------ Data for review

/-- 43_code_table.md R225, R227, R228: on a non-empty prefix-free table with distinct codes BUILD succeeds where the
trie of the codes needs at most 511 slots, and otherwise raises TREE_OVERFLOW with all 511 slots taken. -/
def Obligations.BuildSucceedsUpTo511Nodes : Prop :=
  ∀ s : State, s.lock = false → s.TableLegal → s.CountsTable → s.symCount ≠ 0 → s.PrefixFree →
    ∃ t, exec .build s = .next t ∧
      (if {p : List Bool | ∃ a c, s.ctAt a = some c ∧ p <+: c.bits}.ncard ≤ 511 then
        t = { s.succeeds with tm := t.tm, root := 0, nodeCount := t.nodeCount, sync := true } ∧
        t.nodeCount.toNat = {p : List Bool | ∃ a c, s.ctAt a = some c ∧ p <+: c.bits}.ncard
      else t.sync = false ∧ t.err = true ∧ t.errCode = 10 ∧ t.nodeCount = 511)

/-- 43_code_table.md R229 (d): BUILD followed by ASSIGN gives back the same table. -/
def Obligations.BuildThenAssignGivesTableBack : Prop :=
  ∀ s t : State, s.lock = false → s.TableLegal → s.CountsTable → exec .build s = .next t → t.sync = true →
    ∃ u, exec .assign t = .next u ∧ u.ct = s.ct ∧ u.symCount = s.symCount ∧ u.nodeCount = t.nodeCount ∧
      u.sync = true ∧ u.tm = t.tm

/-! ### ENCODE -/

/-- 42_encode.md R201, 44_decode.md R251: the checks of the two streaming commands, before anything else is done. -/
def Obligations.StreamCommandsCheckOperands : Prop :=
  ∀ s : State, (s.cfg.ibufBytes < s.inLen.toNat → exec .encode s = .next (s.fails 14 s.inLen)) ∧
    (s.sync = false → exec .decode s = .next (s.fails 11 0)) ∧
    (s.sync = true → s.cfg.ibufBytes < (s.bitLen.toNat + 7) / 8 → exec .decode s = .next (s.fails 14 s.bitLen))

/-- 42_encode.md R203: the closed form of ENCODE. -/
def Obligations.EncodePacksConcatenatedCodes : Prop :=
  ∀ s : State, ∃ t, exec .encode s = .next t ∧
    (if s.inLen.toNat ≤ s.cfg.ibufBytes ∧ (∀ a ∈ s.inputSyms, s.ctAt a ≠ none) ∧
        (s.codeBits s.inputSyms).length ≤ 8 * s.cfg.obufBytes then
      t = { s.succeeds with obuf := t.obuf, outLen := t.outLen, bitLen := t.bitLen } ∧
      t.bitLen.toNat = (s.codeBits s.inputSyms).length ∧
      t.outLen.toNat = ((s.codeBits s.inputSyms).length + 7) / 8 ∧
      (∀ k j, k < ((s.codeBits s.inputSyms).length + 7) / 8 → j < 8 →
        (t.bufByte .obuf k).getLsbD (7 - j) = (s.codeBits s.inputSyms).getD (8 * k + j) false) ∧
      ∀ a, ((s.codeBits s.inputSyms).length + 7) / 8 ≤ a → t.bufByte .obuf a = s.bufByte .obuf a
    else t.err = true ∧ (t.errCode = 4 ∨ t.errCode = 14 ∨ t.errCode = 15))

/-- 42_encode.md R205: what UNKNOWN_SYMBOL at input index i leaves, where OBUF had room for the whole bytes before it. -/
def Obligations.EncodeUnknownSymbolLeavesPrefix : Prop :=
  ∀ (s : State) (i : Nat), s.inLen.toNat ≤ s.cfg.ibufBytes → i < s.inLen.toNat →
    (∀ j, j < i → s.ctAt (s.bufByte .ibuf j) ≠ none) → s.ctAt (s.bufByte .ibuf i) = none →
    (s.codeBits (s.inputSyms.take i)).length / 8 ≤ s.cfg.obufBytes →
    ∃ t, exec .encode s = .next t ∧
      t = { s.fails 4 (BitVec.ofNat 32 i) with obuf := t.obuf, outLen := t.outLen, bitLen := t.bitLen } ∧
      t.bitLen.toNat = (s.codeBits (s.inputSyms.take i)).length ∧
      t.outLen.toNat = (s.codeBits (s.inputSyms.take i)).length / 8 ∧
      (∀ k j, k < t.outLen.toNat → j < 8 →
        (t.bufByte .obuf k).getLsbD (7 - j) = (s.codeBits (s.inputSyms.take i)).getD (8 * k + j) false) ∧
      ∀ a, t.outLen.toNat ≤ a → t.bufByte .obuf a = s.bufByte .obuf a

/-- 42_encode.md R206: what OUTPUT_OVERFLOW leaves, for the symbol whose bit completed the byte too many, and for the
final padded byte. -/
def Obligations.EncodeOverflowFillsBuffer : Prop :=
  ∀ (s : State) (i : Nat), s.inLen.toNat ≤ s.cfg.ibufBytes → i ≤ s.inLen.toNat →
    (∀ j, j < i + 1 → j < s.inLen.toNat → s.ctAt (s.bufByte .ibuf j) ≠ none) →
    (s.codeBits (s.inputSyms.take i)).length < 8 * (s.cfg.obufBytes + 1) →
    ((i < s.inLen.toNat ∧ 8 * (s.cfg.obufBytes + 1) ≤ (s.codeBits (s.inputSyms.take (i + 1))).length) ∨
      (i = s.inLen.toNat ∧ 8 * s.cfg.obufBytes < (s.codeBits (s.inputSyms.take i)).length)) →
    ∃ t, exec .encode s = .next t ∧
      t = { s.fails 15 (BitVec.ofNat 32 i) with obuf := t.obuf, outLen := t.outLen, bitLen := t.bitLen } ∧
      t.outLen.toNat = s.cfg.obufBytes ∧ t.bitLen.toNat = (s.codeBits (s.inputSyms.take i)).length ∧
      ∀ k j, k < s.cfg.obufBytes → j < 8 →
        (t.bufByte .obuf k).getLsbD (7 - j) = (s.codeBits s.inputSyms).getD (8 * k + j) false

/-! ### DECODE -/

/-- 44_decode.md R250, R259 (c): from every state that meets the invariant DECODE completes, and changes nothing but
OBUF below OUT_LEN, OUT_LEN and what a completion records. -/
def Obligations.DecodeCompletes : Prop :=
  ∀ s : State, s.Inv → ∃ t, exec .decode s = .next t ∧
    t = { s.succeeds with
      obuf := t.obuf, outLen := t.outLen, err := t.err, errCode := t.errCode, errInfo := t.errInfo } ∧
    (∀ a, t.outLen.toNat ≤ a → t.bufByte .obuf a = s.bufByte .obuf a) ∧
    ((t.err = s.err ∧ t.errCode = s.errCode ∧ t.errInfo = s.errInfo) ∨
      (t.err = true ∧ 11 ≤ t.errCode.toNat ∧ t.errCode.toNat ≤ 15))

/-- 44_decode.md R253: the single-symbol path emits the symbol BIT_LEN div L times. -/
def Obligations.DecodeSingleSymbolCopies : Prop :=
  ∀ (s : State) (a : Byte) (c : Code), s.sync = true → (s.bitLen.toNat + 7) / 8 ≤ s.cfg.ibufBytes → s.symCount = 1 →
    s.validEntries = [(a, c)] → c.len ≠ 0 →
    ∃ t, exec .decode s = .next t ∧
      t.outLen.toNat = min (s.bitLen.toNat / c.len.toNat) s.cfg.obufBytes ∧
      (∀ k, k < t.outLen.toNat → t.bufByte .obuf k = a) ∧
      (∀ k, t.outLen.toNat ≤ k → t.bufByte .obuf k = s.bufByte .obuf k) ∧
      (if s.cfg.obufBytes < s.bitLen.toNat / c.len.toNat then
        t = { s.fails 15 (BitVec.ofNat 32 (s.cfg.obufBytes * c.len.toNat + c.len.toNat - 1)) with
          obuf := t.obuf, outLen := t.outLen }
      else if s.bitLen.toNat % c.len.toNat ≠ 0 then
        t = { s.fails 13 (BitVec.ofNat 32 (s.bitLen.toNat % c.len.toNat)) with obuf := t.obuf, outLen := t.outLen }
      else t = { s.succeeds with obuf := t.obuf, outLen := t.outLen })

/-- 44_decode.md R256, R254, R255: on a tree that decodes the table, DECODE emits what the source's string matching
emits, and it raises an error exactly where a residual is left: TRAILING_BITS with its length where the residual is a
path of the tree, else INVALID_CODE with the index of the first bit that leads to NIL. -/
def Obligations.DecodeMatchesStringMatching : Prop :=
  ∀ (s : State) (syms : List Byte) (residual : List Bool), s.Inv → s.TreeMatches → s.sync = true →
    (s.bitLen.toNat + 7) / 8 ≤ s.cfg.ibufBytes → 2 ≤ s.symCount.toNat →
    s.matchStream [] (s.streamBits s.bitLen.toNat) = (syms, residual) → syms.length ≤ s.cfg.obufBytes →
    ∃ t, exec .decode s = .next t ∧ t.outLen.toNat = syms.length ∧
      (∀ k, k < t.outLen.toNat → syms[k]? = some (t.bufByte .obuf k)) ∧
      (∀ k, t.outLen.toNat ≤ k → t.bufByte .obuf k = s.bufByte .obuf k) ∧
      (residual = [] → t = { s.succeeds with obuf := t.obuf, outLen := t.outLen }) ∧
      (residual ≠ [] → (s.reach residual).isSome = true →
        t = { s.fails 13 (BitVec.ofNat 32 residual.length) with obuf := t.obuf, outLen := t.outLen }) ∧
      (s.reach residual = none → ∃ k, k < residual.length ∧ (s.reach (residual.take k)).isSome = true ∧
        s.reach (residual.take (k + 1)) = none ∧
        t = { s.fails 12 (BitVec.ofNat 32 (s.bitLen.toNat - residual.length + k)) with
          obuf := t.obuf, outLen := t.outLen })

------------

Starting with the line with "(s.codeBits (s.inputSyms.take i)).length / 8 ≤" above and going on through the line with "(∀ k j, k < t.outLen.toNat → j < 8 →", transcribe every line exactly, both ends included, and add nothing.

- **Solution to this task**
    (s.codeBits (s.inputSyms.take i)).length / 8 ≤ s.cfg.obufBytes →
    ∃ t, exec .encode s = .next t ∧
      t = { s.fails 4 (BitVec.ofNat 32 i) with obuf := t.obuf, outLen := t.outLen, bitLen := t.bitLen } ∧
      t.bitLen.toNat = (s.codeBits (s.inputSyms.take i)).length ∧
      t.outLen.toNat = (s.codeBits (s.inputSyms.take i)).length / 8 ∧
      (∀ k j, k < t.outLen.toNat → j < 8 →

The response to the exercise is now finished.